**EXERCISE AIM**.
Only one stretch of the records below should be repeated. It starts with the line containing "s.mbox.inDoorbell := rfl" and goes on through the line containing "m).free = s.free := rfl", exactly as written.

Saved entries:
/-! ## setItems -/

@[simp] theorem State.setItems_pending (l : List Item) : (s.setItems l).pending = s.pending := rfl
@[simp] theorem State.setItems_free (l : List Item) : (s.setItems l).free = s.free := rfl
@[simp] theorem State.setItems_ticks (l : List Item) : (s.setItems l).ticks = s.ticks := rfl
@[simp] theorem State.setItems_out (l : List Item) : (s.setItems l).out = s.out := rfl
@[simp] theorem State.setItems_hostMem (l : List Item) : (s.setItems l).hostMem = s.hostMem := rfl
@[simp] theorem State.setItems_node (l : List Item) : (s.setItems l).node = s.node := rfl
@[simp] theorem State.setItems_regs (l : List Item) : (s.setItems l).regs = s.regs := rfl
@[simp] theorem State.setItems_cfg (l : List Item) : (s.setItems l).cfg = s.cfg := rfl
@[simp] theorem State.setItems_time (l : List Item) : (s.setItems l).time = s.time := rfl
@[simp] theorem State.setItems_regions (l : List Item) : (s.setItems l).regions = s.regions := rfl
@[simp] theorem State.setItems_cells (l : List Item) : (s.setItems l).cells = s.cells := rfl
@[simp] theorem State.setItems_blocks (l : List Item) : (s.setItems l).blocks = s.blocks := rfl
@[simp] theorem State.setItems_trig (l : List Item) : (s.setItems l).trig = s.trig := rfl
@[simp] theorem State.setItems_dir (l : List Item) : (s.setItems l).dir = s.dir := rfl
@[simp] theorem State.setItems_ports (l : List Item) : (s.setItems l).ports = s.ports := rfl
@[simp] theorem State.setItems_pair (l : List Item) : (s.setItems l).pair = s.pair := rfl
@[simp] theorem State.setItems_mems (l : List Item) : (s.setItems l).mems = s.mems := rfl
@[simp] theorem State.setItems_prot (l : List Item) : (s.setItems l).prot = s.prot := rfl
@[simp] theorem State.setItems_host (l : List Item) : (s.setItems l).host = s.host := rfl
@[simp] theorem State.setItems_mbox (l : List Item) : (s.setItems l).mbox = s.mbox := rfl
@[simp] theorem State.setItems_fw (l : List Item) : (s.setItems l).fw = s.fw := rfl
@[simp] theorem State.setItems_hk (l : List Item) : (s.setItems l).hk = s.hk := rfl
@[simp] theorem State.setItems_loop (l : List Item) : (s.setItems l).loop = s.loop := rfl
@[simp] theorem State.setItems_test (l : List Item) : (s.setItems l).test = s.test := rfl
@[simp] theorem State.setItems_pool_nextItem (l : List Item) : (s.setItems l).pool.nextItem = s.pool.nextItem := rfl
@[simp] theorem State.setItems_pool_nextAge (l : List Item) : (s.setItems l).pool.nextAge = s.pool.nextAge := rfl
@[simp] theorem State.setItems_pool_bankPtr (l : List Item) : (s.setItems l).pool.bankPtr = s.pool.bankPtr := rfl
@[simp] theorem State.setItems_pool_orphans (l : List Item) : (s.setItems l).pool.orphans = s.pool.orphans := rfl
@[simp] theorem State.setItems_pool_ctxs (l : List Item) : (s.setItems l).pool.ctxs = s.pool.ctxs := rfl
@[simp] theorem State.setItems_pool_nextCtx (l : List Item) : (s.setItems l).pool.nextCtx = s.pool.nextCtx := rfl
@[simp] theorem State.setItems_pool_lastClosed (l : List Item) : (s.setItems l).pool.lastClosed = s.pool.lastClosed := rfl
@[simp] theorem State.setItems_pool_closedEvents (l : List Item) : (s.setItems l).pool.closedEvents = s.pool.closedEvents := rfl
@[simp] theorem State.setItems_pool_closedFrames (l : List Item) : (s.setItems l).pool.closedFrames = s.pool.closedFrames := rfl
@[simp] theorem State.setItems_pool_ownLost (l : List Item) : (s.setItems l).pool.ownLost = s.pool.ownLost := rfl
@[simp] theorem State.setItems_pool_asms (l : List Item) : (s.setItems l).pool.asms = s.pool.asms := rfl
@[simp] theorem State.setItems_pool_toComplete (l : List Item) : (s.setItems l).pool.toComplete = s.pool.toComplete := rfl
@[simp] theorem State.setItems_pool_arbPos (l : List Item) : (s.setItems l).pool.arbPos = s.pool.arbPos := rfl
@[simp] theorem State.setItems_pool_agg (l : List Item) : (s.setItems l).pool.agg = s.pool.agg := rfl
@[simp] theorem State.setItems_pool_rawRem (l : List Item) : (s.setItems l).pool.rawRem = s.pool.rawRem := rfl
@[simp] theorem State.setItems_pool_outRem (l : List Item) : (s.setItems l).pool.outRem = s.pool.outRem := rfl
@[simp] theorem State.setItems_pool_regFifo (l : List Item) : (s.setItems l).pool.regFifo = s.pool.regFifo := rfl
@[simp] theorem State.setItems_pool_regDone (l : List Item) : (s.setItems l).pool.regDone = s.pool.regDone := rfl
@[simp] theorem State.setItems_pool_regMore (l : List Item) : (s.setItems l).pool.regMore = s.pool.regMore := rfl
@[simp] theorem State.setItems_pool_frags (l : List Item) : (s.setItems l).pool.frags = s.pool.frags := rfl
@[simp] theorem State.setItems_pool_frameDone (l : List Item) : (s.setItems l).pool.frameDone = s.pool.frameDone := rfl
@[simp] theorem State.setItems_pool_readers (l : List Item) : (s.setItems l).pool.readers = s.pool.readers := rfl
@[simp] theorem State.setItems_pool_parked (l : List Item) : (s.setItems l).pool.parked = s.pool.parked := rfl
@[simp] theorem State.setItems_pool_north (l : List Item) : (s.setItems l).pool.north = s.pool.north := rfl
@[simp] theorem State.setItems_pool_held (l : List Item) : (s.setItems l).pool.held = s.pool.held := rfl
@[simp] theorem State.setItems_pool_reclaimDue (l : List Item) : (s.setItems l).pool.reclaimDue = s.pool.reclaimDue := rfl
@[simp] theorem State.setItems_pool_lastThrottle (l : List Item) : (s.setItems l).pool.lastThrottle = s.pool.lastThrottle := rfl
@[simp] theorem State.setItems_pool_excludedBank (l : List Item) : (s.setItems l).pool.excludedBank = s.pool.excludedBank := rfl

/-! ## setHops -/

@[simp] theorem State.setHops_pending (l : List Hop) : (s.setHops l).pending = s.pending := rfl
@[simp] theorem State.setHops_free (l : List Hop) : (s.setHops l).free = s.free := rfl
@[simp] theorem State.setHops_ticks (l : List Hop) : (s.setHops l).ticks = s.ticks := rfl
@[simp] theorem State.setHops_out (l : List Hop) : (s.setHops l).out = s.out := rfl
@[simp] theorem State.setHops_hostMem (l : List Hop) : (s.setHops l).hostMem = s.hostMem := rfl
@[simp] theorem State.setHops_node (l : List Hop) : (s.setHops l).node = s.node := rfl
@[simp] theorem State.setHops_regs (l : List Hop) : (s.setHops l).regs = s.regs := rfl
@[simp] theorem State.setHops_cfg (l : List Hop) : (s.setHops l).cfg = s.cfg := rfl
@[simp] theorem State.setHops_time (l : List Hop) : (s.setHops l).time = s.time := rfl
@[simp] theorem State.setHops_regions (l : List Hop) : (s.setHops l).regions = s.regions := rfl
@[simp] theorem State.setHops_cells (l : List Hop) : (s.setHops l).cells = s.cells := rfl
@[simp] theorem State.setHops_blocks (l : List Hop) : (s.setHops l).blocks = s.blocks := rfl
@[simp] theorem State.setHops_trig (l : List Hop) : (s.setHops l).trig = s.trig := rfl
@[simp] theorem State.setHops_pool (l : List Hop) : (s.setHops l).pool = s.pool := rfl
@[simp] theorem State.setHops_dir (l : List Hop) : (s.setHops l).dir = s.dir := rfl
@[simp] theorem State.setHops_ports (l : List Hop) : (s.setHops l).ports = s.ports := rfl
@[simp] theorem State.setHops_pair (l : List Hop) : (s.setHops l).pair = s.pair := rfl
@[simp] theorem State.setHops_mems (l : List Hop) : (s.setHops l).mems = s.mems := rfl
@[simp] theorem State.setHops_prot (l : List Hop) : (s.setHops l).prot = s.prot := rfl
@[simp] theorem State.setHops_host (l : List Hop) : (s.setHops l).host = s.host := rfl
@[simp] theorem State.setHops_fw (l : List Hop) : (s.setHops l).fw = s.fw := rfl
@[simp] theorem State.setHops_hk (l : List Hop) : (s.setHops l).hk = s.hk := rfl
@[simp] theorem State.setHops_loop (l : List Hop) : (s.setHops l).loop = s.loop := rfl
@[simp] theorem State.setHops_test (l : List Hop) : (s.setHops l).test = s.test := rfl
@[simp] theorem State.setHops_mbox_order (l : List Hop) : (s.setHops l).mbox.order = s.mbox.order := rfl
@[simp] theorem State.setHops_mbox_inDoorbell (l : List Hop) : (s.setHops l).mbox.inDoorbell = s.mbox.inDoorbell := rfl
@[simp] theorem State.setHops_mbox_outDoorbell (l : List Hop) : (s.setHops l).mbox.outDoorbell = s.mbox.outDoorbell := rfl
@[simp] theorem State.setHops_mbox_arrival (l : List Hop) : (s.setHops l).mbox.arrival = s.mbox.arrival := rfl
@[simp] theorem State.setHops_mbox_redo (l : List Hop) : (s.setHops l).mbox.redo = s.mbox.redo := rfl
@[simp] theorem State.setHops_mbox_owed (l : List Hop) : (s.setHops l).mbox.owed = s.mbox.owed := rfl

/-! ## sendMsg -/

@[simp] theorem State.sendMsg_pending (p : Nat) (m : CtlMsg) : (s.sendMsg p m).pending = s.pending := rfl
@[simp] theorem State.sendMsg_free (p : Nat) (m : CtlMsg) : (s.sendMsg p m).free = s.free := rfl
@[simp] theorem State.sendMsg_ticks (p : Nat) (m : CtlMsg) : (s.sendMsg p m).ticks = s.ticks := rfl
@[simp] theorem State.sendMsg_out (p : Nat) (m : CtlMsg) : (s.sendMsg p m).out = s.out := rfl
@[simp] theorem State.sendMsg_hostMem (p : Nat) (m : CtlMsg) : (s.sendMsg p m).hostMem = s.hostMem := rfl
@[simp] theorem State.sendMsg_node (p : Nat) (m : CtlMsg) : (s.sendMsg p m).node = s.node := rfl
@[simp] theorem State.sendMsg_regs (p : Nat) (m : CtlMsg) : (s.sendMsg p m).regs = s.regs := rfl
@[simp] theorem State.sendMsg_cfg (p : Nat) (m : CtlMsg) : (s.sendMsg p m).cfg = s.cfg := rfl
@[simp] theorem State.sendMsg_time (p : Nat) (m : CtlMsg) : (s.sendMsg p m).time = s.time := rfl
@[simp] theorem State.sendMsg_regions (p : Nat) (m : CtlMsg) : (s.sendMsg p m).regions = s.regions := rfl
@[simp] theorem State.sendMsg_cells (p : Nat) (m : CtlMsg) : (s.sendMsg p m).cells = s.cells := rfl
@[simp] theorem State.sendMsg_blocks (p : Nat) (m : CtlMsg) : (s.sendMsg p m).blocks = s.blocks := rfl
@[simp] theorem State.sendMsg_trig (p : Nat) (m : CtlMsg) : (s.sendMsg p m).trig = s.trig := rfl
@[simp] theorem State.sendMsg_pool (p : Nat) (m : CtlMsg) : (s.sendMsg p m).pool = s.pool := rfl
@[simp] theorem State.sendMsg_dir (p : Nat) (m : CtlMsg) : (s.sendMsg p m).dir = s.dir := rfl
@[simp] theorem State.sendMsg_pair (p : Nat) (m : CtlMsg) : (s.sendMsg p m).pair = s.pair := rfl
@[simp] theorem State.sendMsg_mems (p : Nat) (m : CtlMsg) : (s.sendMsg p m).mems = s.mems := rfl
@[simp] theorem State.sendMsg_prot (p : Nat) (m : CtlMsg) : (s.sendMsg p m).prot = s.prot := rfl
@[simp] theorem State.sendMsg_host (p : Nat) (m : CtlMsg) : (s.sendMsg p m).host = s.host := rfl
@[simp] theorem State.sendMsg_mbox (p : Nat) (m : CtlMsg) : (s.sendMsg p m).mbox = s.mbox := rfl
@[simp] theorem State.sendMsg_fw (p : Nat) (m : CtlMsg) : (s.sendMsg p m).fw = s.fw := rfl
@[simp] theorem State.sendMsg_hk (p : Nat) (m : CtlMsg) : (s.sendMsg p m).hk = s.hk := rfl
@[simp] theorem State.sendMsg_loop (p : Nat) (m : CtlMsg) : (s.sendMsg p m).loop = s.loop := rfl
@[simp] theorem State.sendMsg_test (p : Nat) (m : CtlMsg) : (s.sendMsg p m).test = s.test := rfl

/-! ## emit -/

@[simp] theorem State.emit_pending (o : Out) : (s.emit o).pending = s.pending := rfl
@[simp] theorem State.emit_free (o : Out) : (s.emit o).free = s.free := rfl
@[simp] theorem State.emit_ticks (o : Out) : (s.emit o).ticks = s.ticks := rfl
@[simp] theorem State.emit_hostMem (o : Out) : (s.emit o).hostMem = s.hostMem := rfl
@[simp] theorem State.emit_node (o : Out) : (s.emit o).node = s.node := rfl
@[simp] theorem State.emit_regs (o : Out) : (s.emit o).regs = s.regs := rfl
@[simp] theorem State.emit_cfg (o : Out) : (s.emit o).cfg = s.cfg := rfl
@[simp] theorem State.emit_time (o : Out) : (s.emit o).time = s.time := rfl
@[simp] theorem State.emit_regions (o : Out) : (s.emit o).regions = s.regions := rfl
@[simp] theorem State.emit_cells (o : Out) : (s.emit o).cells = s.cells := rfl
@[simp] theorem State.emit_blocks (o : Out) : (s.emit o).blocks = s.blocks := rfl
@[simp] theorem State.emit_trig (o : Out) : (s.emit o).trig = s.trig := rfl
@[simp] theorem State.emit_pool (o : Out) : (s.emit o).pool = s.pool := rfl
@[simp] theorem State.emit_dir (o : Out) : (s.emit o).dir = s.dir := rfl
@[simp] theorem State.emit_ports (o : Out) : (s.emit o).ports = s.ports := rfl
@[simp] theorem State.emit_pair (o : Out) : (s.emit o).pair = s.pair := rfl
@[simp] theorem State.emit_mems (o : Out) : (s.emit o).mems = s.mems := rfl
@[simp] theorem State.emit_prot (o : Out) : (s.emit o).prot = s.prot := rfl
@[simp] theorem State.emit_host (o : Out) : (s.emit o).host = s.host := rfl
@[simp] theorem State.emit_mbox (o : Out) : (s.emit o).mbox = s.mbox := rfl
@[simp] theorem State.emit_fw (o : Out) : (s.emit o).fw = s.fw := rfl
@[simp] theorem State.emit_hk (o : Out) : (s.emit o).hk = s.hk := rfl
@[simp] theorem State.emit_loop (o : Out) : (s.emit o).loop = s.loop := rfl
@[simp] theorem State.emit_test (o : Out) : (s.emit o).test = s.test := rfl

**EXERCISE SOLUTION**.
@[simp] theorem State.setHops_mbox_inDoorbell (l : List Hop) : (s.setHops l).mbox.inDoorbell = s.mbox.inDoorbell := rfl
@[simp] theorem State.setHops_mbox_outDoorbell (l : List Hop) : (s.setHops l).mbox.outDoorbell = s.mbox.outDoorbell := rfl
@[simp] theorem State.setHops_mbox_arrival (l : List Hop) : (s.setHops l).mbox.arrival = s.mbox.arrival := rfl
@[simp] theorem State.setHops_mbox_redo (l : List Hop) : (s.setHops l).mbox.redo = s.mbox.redo := rfl
@[simp] theorem State.setHops_mbox_owed (l : List Hop) : (s.setHops l).mbox.owed = s.mbox.owed := rfl

/-! ## sendMsg -/

@[simp] theorem State.sendMsg_pending (p : Nat) (m : CtlMsg) : (s.sendMsg p m).pending = s.pending := rfl
@[simp] theorem State.sendMsg_free (p : Nat) (m : CtlMsg) : (s.sendMsg p m).free = s.free := rfl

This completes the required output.